Samstag, 5. September 2020
Hilfe finden
Seit 2 Monaten schreibe ich jetzt diesen Blog und in der kurzen Zeit kamen Menschen auf mich zu, denen es so ergeht wie mir. Bis auf die Tatsache, dass sie sich noch keine Hilfe geholt haben.

Was kann man tun, wenn man merkt, dass man eindeutig zu viel trinkt, wenn es einem immer schlechter geht und man die Kontrolle verliert?

Als erstes wäre da der Hausarzt/ die Hausärztin. Vor 9 Jahren hatte ich eine nicht so wirklich gute, die mir auf mein Blutkotzen hin empfahl, "mal ein Süppchen zu essen". Ende vom Lied: ich wies mich selber ins Krankenhaus ein und nachdem alles durch war, also knapp ein Jahr später, lobte sie sich, wie toll sie das alles gewuppt hatte.

Ja nee. Is klar. Nix haste gewuppt, Frau Doktor.

Ein guter Arzt erkennt, dass der Mensch vor ihm am Ende ist und ergreift entsprechende Maßnahmen. Zum einen natürlich eine Überweisung in eine Klinik zum entgiften. Das reicht aber nicht. Möchte man nicht erst aus purer Verzweiflung den Weg über die Geschlossene gehen, muss man einen Termin zum entgiften machen. Ansonsten wird man in 99% der Fälle erstmal wieder nach Hause geschickt. Die Stationen sind erschreckend voll, man sollte sich auf Wartezeiten bis zu 2 oder sogar 3 Wochen einstellen. Zudem muss man meistens regelmäßig auf der entsprechenden Station anrufen, um seinen Willen zu "beweisen". Was vielen durchaus schwer fällt. Man ist so in seinem Elend, dass es unsagbar anstrengend ist, täglich zu einer festen Uhrzeit die Klinik anzurufen. Klingt komisch, ist aber so. Man schafft es ja auch nur selten, zu duschen, geschweige denn mal aufzuräumen etc.

Hat man einen Termin: entgiftet NICHT VORHER ZU HAUSE!! No fucking way, das lasst bitte hübsch bleiben. Trinkt weiter. Haltet den Spiegel so, dass ihr nicht entzügig werdet. Es ist auch absolut kein Problem, mit Promille auf der Station anzukommen. Die sind das da gewohnt und ihr seid ganz bestimmt nicht alleine.
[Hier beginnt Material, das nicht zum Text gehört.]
-- ==== Sys2Proof/Machine/Float.lean ====
section
/-! DEFINITION. Floating-point and narrow-format vector instructions: the FP, FPX, FCMP, PACK, DBL, CVT and QNT majors and
the floating-point short forms (R309 to R326). -/

namespace Sys2Proof.Machine

open Sys2Proof

/-! ## Forms -/

/-- A result word with its flags. -/
def Out.fp (r : Nat) (x : Nat × FpFlags) : Out := { words := [(r, BitVec.ofNat 32 x.1)], flags := x.2 }

/-- A result pair with its flags. -/
def Out.fp2 (r : Nat) (x : Nat × FpFlags) : Out :=
  { words := [(r, BitVec.ofNat 32 x.1), (r + 1, BitVec.ofNat 32 (x.1 / 2 ^ 32))], flags := x.2 }

/-- Source a with its modifiers (R267). -/
def Strand.fpA (st : Strand) (v : Adverb) (a : BitVec 7) (l : Nat) : Nat :=
  signMod (modOf v).nega (modOf v).absa 31 (st.word l (aReg v a)).toNat

def Strand.fpB (st : Strand) (v : Adverb) (b : BitVec 7) (l : Nat) : Nat :=
  signMod (modOf v).negb (modOf v).absb 31 (st.word l (bReg v b)).toNat

def Strand.fpC (st : Strand) (v : Adverb) (d : BitVec 7) (l : Nat) : Nat :=
  (st.word l (cReg v (dReg v d))).toNat

/-- An f32 function of two sources in the lane's context (R313). -/
def State.fp2 (s : State) (v : Adverb) (d a b : BitVec 7) (f : Ctx → Nat → Nat → Nat × FpFlags) : Result :=
  s.compute (usesR v d a b) fun st _ l => Out.fp (dReg v d) (f (st.ctx v l) (st.fpA v a l) (st.fpB v b l))

/-- An f32 function of one source. -/
def State.fp1 (s : State) (v : Adverb) (d a : BitVec 7) (f : Ctx → Nat → Nat × FpFlags) : Result :=
  s.compute (usesR1 v d a) fun st _ l => Out.fp (dReg v d) (f (st.ctx v l) (st.fpA v a l))

/-- The constants of the short form (Table 12-2). -/
def shortConsts : List Word :=
  [0x00000000, 0x3F800000, 0x40000000, 0x40400000, 0x40800000, 0x40A00000, 0x40C00000, 0x40E00000,
   0x41000000, 0x41200000, 0x41800000, 0x3F000000, 0x3E800000, 0x3E000000, 0x3FC00000, 0xBF800000,
   0xC0000000, 0xBF000000, 0x80000000, 0x40490FDB, 0x3EA2F983, 0x3F317218, 0x3FB8AA3B, 0x40549A78,
   0x3FB504F3, 0x3F3504F3, 0x402DF854, 0x7F800000, 0xFF800000, 0x7F7FFFFF, 0x00800000, 0x34000000]

/-- A floating-point short form (R261): the lane's fmode, no adverb. -/
def State.fpShort (s : State) (i : Bool) (x d : BitVec 5) (f : Ctx → Nat → Nat → Nat × FpFlags) : Result :=
  s.compute (usesShort i x d) fun st _ l =>
    let y := if i then shortConsts.getD x.toNat 0 else st.word l x.toNat
    Out.fp d.toNat (f (st.ctx .none l) (st.word l d.toNat).toNat y.toNat)

/-- A comparison of two f32 sources (R316). -/
def State.fpCmp (s : State) (v : Adverb) (d a b : BitVec 7) (k : FCond) : Result :=
  s.fp2 v d a b fun c x y =>
    let r := Fmt.f32.compare c.ftz k x y
    (ofFlag r.1, r.2)

/-- Both modifiers of a packed source act on both halves (R267). -/
def packMod (neg abs : Bool) (x : Nat) : Nat := signMod neg abs 31 (signMod neg abs 15 x)

def Strand.packA (st : Strand) (v : Adverb) (a : BitVec 7) (l : Nat) : Nat :=
  packMod (modOf v).nega (modOf v).absa (st.word l (aReg v a)).toNat
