-- ==== Sys2Proof/Machine/Sync.lean ====
section
/-! DEFINITION. Barriers, fences, sync objects and PUBLISH (R153, R154, R156, R157, R167, R237, R354 to R356, R358,
Table 7-3). -/

namespace Sys2Proof.Machine

open Sys2Proof

/-! ## Barriers (R354) -/

/-- The lane has arrived at a barrier of the kind that `p` tells; its next address. -/
def atBar : Park → Option Dword
  | .bar n => some n
  | _ => none

def atTbar : Park → Option Dword
  | .tbar n => some n
  | _ => none

/-- Every live lane of the blocks has arrived, and one lane at least. -/
def allArrived (at' : Park → Option Dword) (bs : List Block) : Bool :=
  let live := bs.flatMap fun b => b.strands.flatMap fun st => st.lanes.filter fun l => l.status == .live
  !live.isEmpty && live.all fun l => (at' l.park).isSome

/-- The arrived lanes of a block go on. -/
def Block.passBar (at' : Park → Option Dword) (b : Block) : Block :=
  { b with strands := b.strands.map fun st =>
      { st with lanes := st.lanes.map fun l =>
          if l.status == .live then match at' l.park with | some n => l.retire n | none => l else l } }

/-- The block's barrier completes if the last live thread has arrived. -/
def State.tryBar (s : State) (key : Nat) : State :=
  match s.block? key with
  | none => s
  | some b => if allArrived atBar [b] then s.updBlock key (Block.passBar atBar) else s

/-- The team's barrier completes if the last live thread of both blocks has arrived: team-scope acquires on their
cores. -/
def State.tryTbar (s : State) (key : Nat) : State :=
  match s.block? key with
  | none => s
  | some b =>
    let bs := b :: (s.partner? b).toList
    if allArrived atTbar bs then
      bs.foldl (fun s b => (s.acquireSet b.core 3 none).updBlock b.key (Block.passBar atTbar)) s
    else s

def execBar (v : Adverb) (s : State) : Result :=
  let _ := v
  match s.gate { report := reportsStores } Late.none with
  | .stop s => .next s
  | .go s b _ ls =>
    match b.matDrain s.cur.strand with
    | some g => .next (s.park ls (.barEngine g))
    | none => .next ((s.park ls (.bar s.cur.next)).tryBar b.key)

def execTbar (v : Adverb) (s : State) : Result :=
  let _ := v
  match s.gate { report := reportsStores } Late.none with
  | .stop s => .next s
  | .go s b _ ls =>
    match b.matDrain s.cur.strand, s.release b s.cur.strand 3 none with
    | some g, _ => .next (s.park ls (.barEngine g))
    | none, (s, some p) => .next (s.park ls p)
    | none, (s, none) => .next ((s.park ls (.tbar s.cur.next)).tryTbar b.key)

/-! ## Fences (R355) -/

/-- The release action, then the acquire action, on all memory at a scope. At any scope the core's write-combining entries
drain (R231); from team scope on the release awaits them. -/
def State.fence (s : State) (scope : Nat) : Result :=
  match s.gate { report := reportsStores } Late.none with
  | .stop s => .next s
  | .go s b _ ls =>
    match s.release b s.cur.strand scope none with
    | (s, some p) => .next (s.park ls p)
    | (s, none) => .next (((s.drainWhere b.core fun _ => true).acquireSet b.core scope none).retire ls)

/-- Steps stand in one order, which is the SC order of every FENCE.SC of the module (R156). -/
def execFenceSc (v : Adverb) (s : State) : Result := s.fence (syncScope v)

def execFenceAr (v : Adverb) (s : State) : Result := s.fence (syncScope v)

/-! ## Sync objects (R153, R356) -/

/-- The byte ranges that a sync object guards (Table 7-5): none for all memory. An NRANGE above 8 guards all (DESIGN
CHOICE, log 59). -/
def guardRanges (o : Nat) (bs : List Byte) : Option (List (Nat × Nat)) :=
  let x := leNat bs
  let n := bits x 64 4
  if n == 0 || decide (8 < n) then none
  else some ((List.range n).map fun i =>
    (((o : Int) + 16 * sext (bits x (128 + 48 * i) 32) 32).toNat, 16 * bits x (160 + 48 * i) 16))

/-- The guarded set as lines of the core's L1. -/
def State.guardSet (s : State) (b : Block) (o : Nat) (bs : List Byte) : ByteSet :=
  (guardRanges o bs).map fun rs => rs.flatMap fun r => s.keyRanges b.core (s.jobOf b) 20 r.1 r.2

def objAcc (st : Strand) (a : BitVec 7) (v : Adverb) (n : Nat) (way : Way) (acq l : Nat) : Acc :=
  { lane := l, va := (st.pair l (aReg v a)).toNat, n := n, pad := false, way := way, acq := acq }

def execAcq (d a : BitVec 7) (v : Adverb) (s : State) : Result :=
  let scope := syncScope v
  let i := s.cur.strand
  let u : Uses := { srcs := [(srcA v a).pair.clean], dsts := [(dstD v d).pair] }
  let late : Late := fun s b st ls => ls.flatMap fun l => s.objFlaws b st i false (objAcc st a v 64 .read scope l)
  match s.gate u late with
  | .stop s => .next s
  | .go s b st ls =>
    let as := s.reach b (ls.map (objAcc st a v 64 .read scope))
    let (s, got, tags) := as.foldl (State.loadLane b i (u.tainted st)) (s, [], [])
    if tags.isEmpty then
      let s := s.meetScope b i scope (as.map fun x => x.2.loc)
      let s := got.foldl (fun s g =>
        s.acquireSet b.core scope (s.guardSet b (st.pair g.1 (aReg v a)).toNat g.2)) s
      let outs := got.flatMap fun g =>
        let w := BitVec.ofNat 64 (leNat (g.2.take 8))
        u.outs st ls g.1 [(dReg v d, loWord w), (dReg v d + 1, hiWord w)]
      .next (((s.settle u b st ls).writes outs).retire ls)
    else .next (s.park ls (.reply tags))

/-- One lane's release action after those before it. -/
def State.releaseLane (b : Block) (st : Strand) (v : Adverb) (a : BitVec 7) (scope : Nat) (acc : State × List Nat)
    (g : Nat × List Byte) : State × List Nat :=
  let (s, tags) := acc.1.releaseSet b.core scope (acc.1.guardSet b (st.pair g.1 (aReg v a)).toNat g.2)
  (s, acc.2 ++ tags)

def execRel (a b : BitVec 7) (v : Adverb) (s : State) : Result :=
  let scope := syncScope v
  let i := s.cur.strand
  let u : Uses := { srcs := [(srcA v a).pair.clean, (srcB v b).pair.clean], report := reportsStores }
  let late : Late := fun s blk st ls => ls.flatMap fun l =>
    match s.objFlaws blk st i false (objAcc st a v 64 .read 0 l) with
    | [] => s.objFlaws blk st i false (objAcc st a v 8 .write 0 l)
    | fs => fs
  match s.gate u late with
  | .stop s => .next s
  | .go s blk st ls =>
    match blk.matDrain i with
    | some g => .next (s.park ls (.engine g))
    | none =>
      let rd := s.reach blk (ls.map (objAcc st a v 64 .read 0))
      let (s, got, tags) := rd.foldl (State.loadLane blk i (u.tainted st)) (s, [], [])
      if !tags.isEmpty then .next (s.park ls (.reply tags))
      else
        let (s, tags) := got.foldl (State.releaseLane blk st v a scope) (s, [])
        if !tags.isEmpty then .next (s.park ls (.reply tags))
        else
          let as := s.reach blk (ls.map (objAcc st a v 8 .write 0))
          match s.wcbRoom blk (as.map fun x => x.2) with
          | (s, some p) => .next (s.park ls p)
          | (s, none) =>
            let s := as.foldl (fun s x =>
              ((s.store (s.ask blk i (s.jobOf blk) x.1) x.2 (leBytes 8 (st.pair x.1.lane (bReg v b)).toNat) true).1).setScope
                blk i scope x.2.loc) s
            .next (((s.markOutside blk.key true).settle u blk st ls).retire ls)

/-! ## PUBLISH (R167, R237, R358) -/

/-- A flushing read of a port waits for its completion. -/
def State.flushing (s : State) (p : Nat) : Option Nat :=
  (s.hostReads.find? fun r => r.port == p && r.bytes == 0).map fun r => r.tag

/-- Step 2 of R237 for a publication on port `p`: the flushing read of the other port that it waits for, if any. -/
def State.flushOther (s : State) (p : Nat) : State × Option Nat :=
  let q := 1 - p
  match s.flushing q with
  | some t => (s, some t)
  | none =>
    if (s.host q).dirty && !s.portGone q then
      let tag := s.freshTag
      let s := s.updHost q fun h => { h with dirty := false }
      let s := { s with hostReads := s.hostReads ++ [HostRead.mk tag q 0 0 .core (s.coreClock 0)] }
      (s.send (.flushRead q), some tag)
    else (s, none)

/-- Steps 3 and 4 of R237: the next counter value, written to the host, and the vector. -/
def State.publish (s : State) (p : Nat) : State :=
  let h := s.host p
  let n := h.pubval + 1
  let s := s.updHost p fun h => { h with pubval := n }
  if s.portGone p then s.updHost p fun h => { h with hwdrop := h.hwdrop + 1 }
  else
    let s := s.send (.write p h.pubadr (leBytes 8 n.toNat) false)
    if h.pubirq then s.msix p h.pubvec else s

def execPublish (v : Adverb) (s : State) : Result :=
  let _ := v
  match s.gate { report := reportsStores } Late.none with
  | .stop s => .next s
  | .go s b _ ls =>
    match s.release b s.cur.strand 6 none with
    | (s, some p) => .next (s.park ls p)
    | (s, none) =>
      let port := ((s.gridOf b).map fun g => g.port).getD 0
      match s.flushOther port with
      | (s, some t) => .next (s.park ls (.reply [t]))
      | (s, none) =>
        let s := s.publish port
        .next ((s.markOutside b.key true).retire ls)

end Sys2Proof.Machine
end

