-- ==== Sys2Proof/Machine/Squall.lean ====
section
/-! DEFINITION. The squall: switching a job out with its blocks and packets, and back in (R75 to R80, R468, R476). -/

namespace Sys2Proof.Machine

open Sys2Proof

/-- Blocks of a job that are still on their cores. -/
def State.jobUnsaved (s : State) (job : Nat) : Bool := s.blocks.any fun b => s.jobOf b == job && b.resident

/-- Step 1 of R77: admission and dispatch stop, and every resident block is pre-empted. -/
def State.squallStart (s : State) (job : Nat) : State :=
  let pre (b : Block) : Block := if s.jobOf b == job then b.stopFor .squall else b
  (({ s with blocks := s.blocks.map pre }).updJob job fun j =>
    { j with switching := true, marked := false, loss := false }).saveHeader job

/-- Step 2: the job's entries drain from every write-combining buffer. -/
def State.squallDrain (s : State) (job : Nat) : State :=
  (List.range s.cores.length).foldl (fun s c => s.drainWhere c fun e => e.job == job) s

/-- A request of the job that is still to be injected. -/
def State.toInject (s : State) (job : Nat) : Bool :=
  s.fabric.reqs.any fun r => r.flit.job == job &&
    (r.phase.turned.isSome || r.phase == .behind || r.phase == .noRoute)

/-- Step 3: markers on every channel of every port in service, each with the highest number received there. -/
def State.squallMark (s : State) (job : Nat) : State :=
  let highest (p vc : Nat) : Word := ((s.port p).vcs.getD vc Channel.reset).rxNext - 1
  (s.markAll .squall job fun p vc => .squall (highest p vc)).updJob job fun j => { j with marked := true }

/-- The number that the peer's marker for the job reports on a channel. -/
def Channel.marker (c : Channel) (job : Nat) : Option Word := (c.squalls.find? fun m => m.1 == job).map fun m => m.2

/-- The port is clean (R78, R464). -/
def FabPort.clean (p : FabPort) (job : Nat) : Bool :=
  !p.insvc || p.down || !p.txval.getLsbD (slotIx p.txcur) || p.vcs.all fun c => (c.marker job).isSome

/-- The job's packets of one channel: those of its retry buffer that the peer had not received, then those of its relay
buffer and queue (R78, R79). -/
def State.sweepChannel (s : State) (job p vc : Nat) : List Flit :=
  let c := (s.port p).vcs.getD vc Channel.reset
  let after (f : Flit) : Bool :=
    match c.marker job with
    | some h => f.seq != h && decide ((f.seq - h).toNat < 2 ^ 31)
    | none => true
  let mine (f : Flit) : Bool := f.job == job && isPacket f
  ((c.retry.map fun e => e.1).filter fun f => mine f && after f) ++
  s.fabric.relay.filter fun f => f.job == job && f.port == p && f.vc == vc

/-- The packets swept, in the order of the packet region; responses that have not been injected come last (DESIGN
CHOICE, log 83). -/
def State.swept (s : State) (job : Nat) : List Flit :=
  ((List.range 24).flatMap fun p => (List.range 4).flatMap fun vc => s.sweepChannel job p vc) ++
  s.fabric.stuck.filter fun f => f.job == job

/-- The job's packets leave the places that are swept. -/
def State.dropSwept (s : State) (job : Nat) : State :=
  let keep (e : Flit × Nat) : Bool := !(e.1.job == job && isPacket e.1)
  let chan (c : Channel) : Channel := { c with retry := c.retry.filter keep }
  let port (p : FabPort) : FabPort := { p with vcs := p.vcs.map chan }
  { s with fabric := { s.fabric with
      ports := s.fabric.ports.map port
      relay := s.fabric.relay.filter fun f => f.job != job
      stuck := s.fabric.stuck.filter fun f => f.job != job } }

/-- Packets written to the region; one that finds no room is lost (R468). -/
def State.putPackets (s : State) (fs : List Flit) : State × List Flit :=
  fs.foldl (fun acc f =>
    if acc.1.roomForPacket f.job then (acc.1.putPacket f, acc.2 ++ [f]) else (acc.1.losePacket f, acc.2)) (s, [])

/-- The end of the switch-out: the sweep, late packets behind it, and STATE 2. -/
def State.squallSweep (s : State) (job : Nat) : State :=
  let packets := s.swept job
  let late := (s.job job).late
  let s := (s.dropSwept job).updJob job fun j => { j with pktoff := 0 }
  let (s, saved) := s.putPackets packets
  let (s, kept) := s.putPackets late
  ((s.updJob job fun j =>
    { j with packets := saved, late := kept, switching := false, marked := false, out := true }).saveHeader
    job).retireGeneration

/-- A switch-out goes as far as it can (R77, R78). -/
def State.squallOut (s : State) (job : Nat) : State :=
  let j := s.job job
  if !s.clocksRun || j.out || j.resuming then s
  else if !j.switching then s.squallStart job
  else if !j.marked then
    if s.jobUnsaved job then s
    else
      let s := s.squallDrain job
      if s.toInject job then s else s.squallMark job
  else if s.fabric.ports.all fun p => p.clean job then s.squallSweep job
  else s

def execSquallSwitchOut (job : Nat) (s : State) : Result := .next (s.squallOut job)

/-- A saved packet injected again (R80); one that this module is the end of takes effect. -/
def State.reinject (s : State) (f : Flit) : State := if f.dst == s.mgmt.dev then s.serve f else s.respond f

/-- A saved block of the job that can be made resident again fits on some core, as it stands or once compacted, or blocks
give way to one (R61, R72, R74). -/
def State.jobToResume (s : State) (job : Nat) : Bool :=
  s.blocks.any fun b => s.jobOf b == job && s.resumable b &&
    match s.grid? b.grid with
    | some g =>
      s.victimsPending || allCores.any (s.resumeRoom b g) ||
        (!s.fitsSome g.launch && allCores.any fun c => s.fitsOnceCompacted c g.launch)
    | none => false

/-- The job's squall markers are forgotten, so that the next squall's count. -/
def State.clearSqualls (s : State) (job : Nat) : State :=
  let chan (c : Channel) : Channel := { c with squalls := c.squalls.filter fun m => m.1 != job }
  let port (p : FabPort) : FabPort := { p with vcs := p.vcs.map chan }
  { s with fabric := { s.fabric with ports := s.fabric.ports.map port } }

/-- A resume goes as far as it can (R80): the blocks are restored and held; then the packets go out again, and strands and
dispatch are released. A switch-out that lost a packet leaves the blocks stopped (R468). -/
def State.squallIn (s : State) (job : Nat) : State :=
  let j := s.job job
  if !s.clocksRun then s
  else if j.out then ((s.clearSqualls job).updJob job fun j => { j with out := false, resuming := true }).saveHeader job
  else if !j.resuming || s.jobToResume job then s
  else
    let s := s.updJob job fun j => { j with packets := [], late := [] }
    let s := (j.packets ++ j.late).foldl State.reinject s
    ((s.updJob job fun j => { j with resuming := false }).saveHeader job).retryRoutes.retryStuck

def execSquallResume (job : Nat) (s : State) : Result := .next (s.squallIn job)

/-- The peer's squall marker (R77, R78). -/
def execSquallMarker (f : Flit) (s : State) : Result :=
  .next (match f.typ, f.payload with
    | .squall, .squall h => s.receive f fun s =>
        (s.freeFlit f.port f.vc).updChannel f.port f.vc fun c =>
          { c with squalls := (c.squalls.filter fun m => m.1 != f.job) ++ [(f.job, h)] }
    | _, _ => s)

end Sys2Proof.Machine
end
Alles besser, als alleine zu entziehen.

Und erst nach ca. 4 bis 5 Tagen, wenn man allmählich von den Benzoediazepinen runter ist und wieder anfängt, sich halbwegs menschlich zu fühlen, erst dann geht der Weg weiter.

Nehmt euch die Zeit, der Körper braucht die Ruhe. Die Seele auch, aber das kommt erst viel später.

Nach der ersten Woche wird ein/e Therapeut/in auf euch zu kommen. Man bespricht dann das weitere Vorgehen und die Möglichkeiten, die man hat. Macht bitte nicht den Fehler und denkt nach den 21 Tagen, dass jetzt alles ok wäre. Ist es nicht. Auch wenn man sich fühlt, als könnte man die Welt erobern. Nope. Fallt nicht drauf herein. Das wird einem in den Gesprächen auch gesagt, dass die 21 Tage nicht reichen werden. Zumindest nicht in den allermeisten Fällen. Ich habe mal irgendwo gelesen, dass gerade mal 2% es direkt nach der qualifizierten Entgiftung geschafft haben, ab sofort abstinent zu bleiben. Glückwunsch. Aber so selten wie ein Albino-Seebär.

So: kommen wir zu den Anträgen. Igitt, Bürokratischer Kram. Aber man hat Hilfe. Die Therapeuten wissen sehr genau, was man wo beantragen kann. Man muss einen Lebenslauf schreiben und der wird dann genutzt, um einen Sozialbericht zu verfassen. Der plus Arztbrief geht dann an die entsprechenden Stellen.
Eine Langzeittherapie wird in den meisten Fällen von der Deutschen Rentenversicherung bezahlt.
Eine Vorsorge (die es nur selten in Deutschland gibt!), wird von der Eingliederungshilfe/Gesundheitsamt bezahlt.
Die Entgiftung zahlt die Krankenkasse.

Und sind die Anträge dann raus, heißt es warten.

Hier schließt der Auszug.